They practically ran through a maze of buildings where students walked in and out of dormitories and gathered in groups on the lawn. Cars full of arriving students and their luggage jammed the courtyard. Finally, Sara led the group to a modern one-story building with a picture window, glass doors, and wings built out from both sides. A limestone porch with benches and potted gardenias surrounded the main entrance. An elegant bronze sign read, ‘Energy in the Age of Climate Change’.
Groups on the benches said hello to Sara and stared as they hurried by, practically running down a carpeted hallway to wooden double doors. A quiet living room spread out before them. Lamps on poles, couches and easy chairs, bookshelves, paintings, and a sideboard of refreshments were scattered around a wide area. Three men stood to greet them.
Sara took charge. “Professor Richardson, Evansville Record editor Freddy Baez, and assistant professor Henry Tims, this is Abby, Phoebe, and…” Sara waited for the name.
“Lluvia,” Abby told them. They shook hands.
“Call me Ricardo, please. We’re here to talk as equals. Can I get you some coffee, wine, tea, club soda?” The visitors asked for coffee, and Ricardo served them himself. 
Freddy showed them to a long couch with a coffee table, and looked at his watch. “Can we delay dinner half an hour at least?” he asked Ricardo. “We need the time.”
“Henry, see if they can give us until 7:30. Tell them we apologize, but it’s important.”
Ricardo Richardson, the host and head of the department, wore a dark tailored suit and a pale blue tie. He was tall and lean, in his forties, brown skinned, with black hair cut very short. A gold ring with a small blue stone glowed on his right ring finger. Freddy Baez did not seem to be concerned about his appearance. He looked just the same to Abby as he had appeared in Reverend Tuck’s office: balding, in his fifties, needing a haircut around the ears, a bit overweight, wearing a shabby pale suit with no tie. He sipped his wine and glanced around impatiently.

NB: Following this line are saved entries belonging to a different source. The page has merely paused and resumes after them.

-- ==== Sys2Proof/Laws/KeepsExec.lean ====
section
/-!
SUPPORT. `Keeps` of every command.
-/
namespace Sys2Proof.Machine

variable {rst : Bool} {org s nxt : State}

@[simp ↓] theorem keeps_endAwlRound (h : Keeps rst org s) : Keeps rst org (endAwlRound s) := by
  unfold endAwlRound
  split
  · exact h
  · refine keeps_ite h (keeps_planes _ (keeps_formTrims _ _ h) fun _ _ hs => ?_)
    exact keeps_ite (keeps_tellAwl _ _ (keeps_judge 15 (keeps_setCal 15 _ hs))) (keeps_judge 15 (keeps_setCal 15 _ hs))

theorem keeps_execNop (o : Origin) (p : List Word) (h : execNop o p s = .next nxt) :
    Keeps rst s nxt := by
  unfold execNop at h
  cases h
  simp (maxDischargeDepth := 40) +contextual [keeps_refl]

theorem keeps_execIdentify (o : Origin) (p : List Word) (h : execIdentify o p s = .next nxt) :
    Keeps rst s nxt := by
  unfold execIdentify at h
  cases h
  simp (maxDischargeDepth := 40) +contextual [keeps_refl]

theorem keeps_execStatus (o : Origin) (p : List Word) (h : execStatus o p s = .next nxt) :
    Keeps rst s nxt := by
  unfold execStatus at h
  cases h
  simp (maxDischargeDepth := 40) +contextual [keeps_refl]

theorem keeps_execChainLoopback (o : Origin) (p : List Word) (h : execChainLoopback o p s = .next nxt) :
    Keeps rst s nxt := by
  unfold execChainLoopback at h
  cases h
  simp (maxDischargeDepth := 40) +contextual [keeps_refl]

theorem keeps_execParamGet (o : Origin) (p : List Word) (h : execParamGet o p s = .next nxt) :
    Keeps rst s nxt := by
  unfold execParamGet at h
  cases h
  simp (maxDischargeDepth := 40) +contextual [keeps_refl]

theorem keeps_execEventRead (o : Origin) (p : List Word) (h : execEventRead o p s = .next nxt) :
    Keeps rst s nxt := by
  unfold execEventRead at h
  cases h
  simp (maxDischargeDepth := 40) +contextual [keeps_refl]

theorem keeps_execEventAck (o : Origin) (p : List Word) (h : execEventAck o p s = .next nxt) :
    Keeps true s nxt := by
  unfold execEventAck at h
  cases h
  simp (maxDischargeDepth := 40) +contextual [keeps_refl]

theorem keeps_execResult (o : Origin) (p : List Word) (h : execResult o p s = .next nxt) :
    Keeps rst s nxt := by
  unfold execResult at h
  cases h
  simp (maxDischargeDepth := 40) +contextual [keeps_refl]

theorem keeps_execOverrangeBurst (samples : List OverSample) (raman : List OverSample)
    (h : execOverrangeBurst samples raman s = .next nxt) :
    Keeps rst s nxt := by
  unfold execOverrangeBurst at h
  dsimp only at h
  (repeat' split at h) <;> cases h <;> simp (maxDischargeDepth := 40) +contextual [keeps_refl]

theorem keeps_execShadowDwellEnd (samples : List Comparison) (h : execShadowDwellEnd samples s = .next nxt) :
    Keeps rst s nxt := by
  unfold execShadowDwellEnd at h
  dsimp only at h
  (repeat' split at h) <;> cases h <;> simp (maxDischargeDepth := 40) +contextual [keeps_refl]

theorem keeps_execAdcCheckSet (o : Origin) (check : Word) (w1 : Word) (h : execAdcCheckSet o check w1 s = .next nxt) :
    Keeps rst s nxt := by
  unfold execAdcCheckSet at h
  cases h
  simp (maxDischargeDepth := 40) +contextual [keeps_refl]

theorem keeps_execAdcCheckRetire (o : Origin) (check : Word) (w1 : Word)
    (h : execAdcCheckRetire o check w1 s = .next nxt) :
    Keeps rst s nxt := by
  unfold execAdcCheckRetire at h
  cases h
  simp (maxDischargeDepth := 40) +contextual [keeps_refl]

theorem keeps_execAdcCheckRestore (o : Origin) (check : Word) (w1 : Word)
    (h : execAdcCheckRestore o check w1 s = .next nxt) :
    Keeps rst s nxt := by
  unfold execAdcCheckRestore at h
  cases h
  simp (maxDischargeDepth := 40) +contextual [keeps_refl]

theorem keeps_execAdcCheckClear (o : Origin) (check : Word) (w1 : Word)
    (h : execAdcCheckClear o check w1 s = .next nxt) :
    Keeps rst s nxt := by
  unfold execAdcCheckClear at h
  cases h
  simp (maxDischargeDepth := 40) +contextual [keeps_refl]

theorem keeps_execAuxTimerTrigger (h : execAuxTimerTrigger s = .next nxt) :
    Keeps rst s nxt := by
  unfold execAuxTimerTrigger at h
  cases h
  simp (maxDischargeDepth := 40) +contextual [keeps_refl]

theorem keeps_execAuxSettleDelayEnd (h : execAuxSettleDelayEnd s = .next nxt) :
    Keeps rst s nxt := by
  unfold execAuxSettleDelayEnd at h
  cases h
  simp (maxDischargeDepth := 40) +contextual [keeps_refl]

theorem keeps_execAuxConversionEnd (smp : AuxSample) (h : execAuxConversionEnd smp s = .next nxt) :
    Keeps rst s nxt := by
  unfold execAuxConversionEnd at h
  cases h
  simp (maxDischargeDepth := 40) +contextual [keeps_refl]

theorem keeps_execAuxRead (o : Origin) (p : List Word) (h : execAuxRead o p s = .next nxt) :
    Keeps rst s nxt := by
  unfold execAuxRead at h
  cases h
  simp (maxDischargeDepth := 40) +contextual [keeps_refl]

theorem keeps_execStreamTrain (o : Origin) (p : List Word) (h : execStreamTrain o p s = .next nxt) :
    Keeps rst s nxt := by
  unfold execStreamTrain at h
  cases h
  simp (maxDischargeDepth := 40) +contextual [keeps_refl]

theorem keeps_execLatFcLock (h : execLatFcLock s = .next nxt) :
    Keeps rst s nxt := by
  unfold execLatFcLock at h
  cases h
  simp (maxDischargeDepth := 40) +contextual [keeps_refl]

theorem keeps_execLatFcLoss (h : execLatFcLoss s = .next nxt) :
    Keeps rst s nxt := by
  unfold execLatFcLoss at h
  cases h
  simp (maxDischargeDepth := 40) +contextual [keeps_refl]

theorem keeps_execLatFcTrainingStatus (laneOk : BitVec 8) (h : execLatFcTrainingStatus laneOk s = .next nxt) :
    Keeps rst s nxt := by
  unfold execLatFcTrainingStatus at h
  dsimp only at h
  (repeat' split at h) <;> cases h <;> simp (maxDischargeDepth := 40) +contextual [keeps_refl]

Henry Tims looked maybe 25 or 26 years old, very young for an assistant professor. He was short and light skinned, with wispy blond hair falling over his forehead, and a vulnerable baby face free of wrinkles. His jeans and pinstriped shirt were clean and ironed, giving him a bit of formality. 
“Yes, right away,” he said, and hurried out the door.
Abby and Phoebe were struggling to keep their eyes off the blue stone in Ricardo’s ring. It’s dreamstone, its dreamstone!Their thoughts were buzzing, and they met each other’s eyes with a look of elated recognition. Here’s someone on our side, they thought. Abby glanced at Lluvia and noticed her wide-eyed look. She knows.
Sara retreated to a corner of the room and made a quick phone call. She wore her usual uniform: STAFF tee shirt, jeans, and wide red headband. “Amy will be here in a minute,” she told them.
“Ah! Excellent.” Ricardo gave a sigh of relief. “Let me give all of you a chance to drink your coffee and relax.” He spoke slowly and gently, with the hint of a Spanish accent. “I want you to know how grateful we are to see you here on our home turf. It’s a tremendous favor. I know you’ve overcome obstacles to be here… you folks are under a microscope these days. But now we have a chance to put our minds together in hopes of a better future. This is a moment blessed by fate.”
Henry returned, nodded to Ricardo, and pulled up a chair.
“We’re just getting started,” his professor told him. He was silent for a minute as the young women drank coffee.
Well, well…thought Abby. Quite an introduction. She was determined to play her role with all the concentration at her command, and bring in Phoebe and Lluvia to offer all those things that she could not.
The door suddenly opened and Amy Zhi walked into the room. Sara hugged her, and introduced her to Lluvia and Phoebe. Amy waved to all and sat in an upholstered armchair to the side of the couch. Henry hurried to get her a cup of coffee. 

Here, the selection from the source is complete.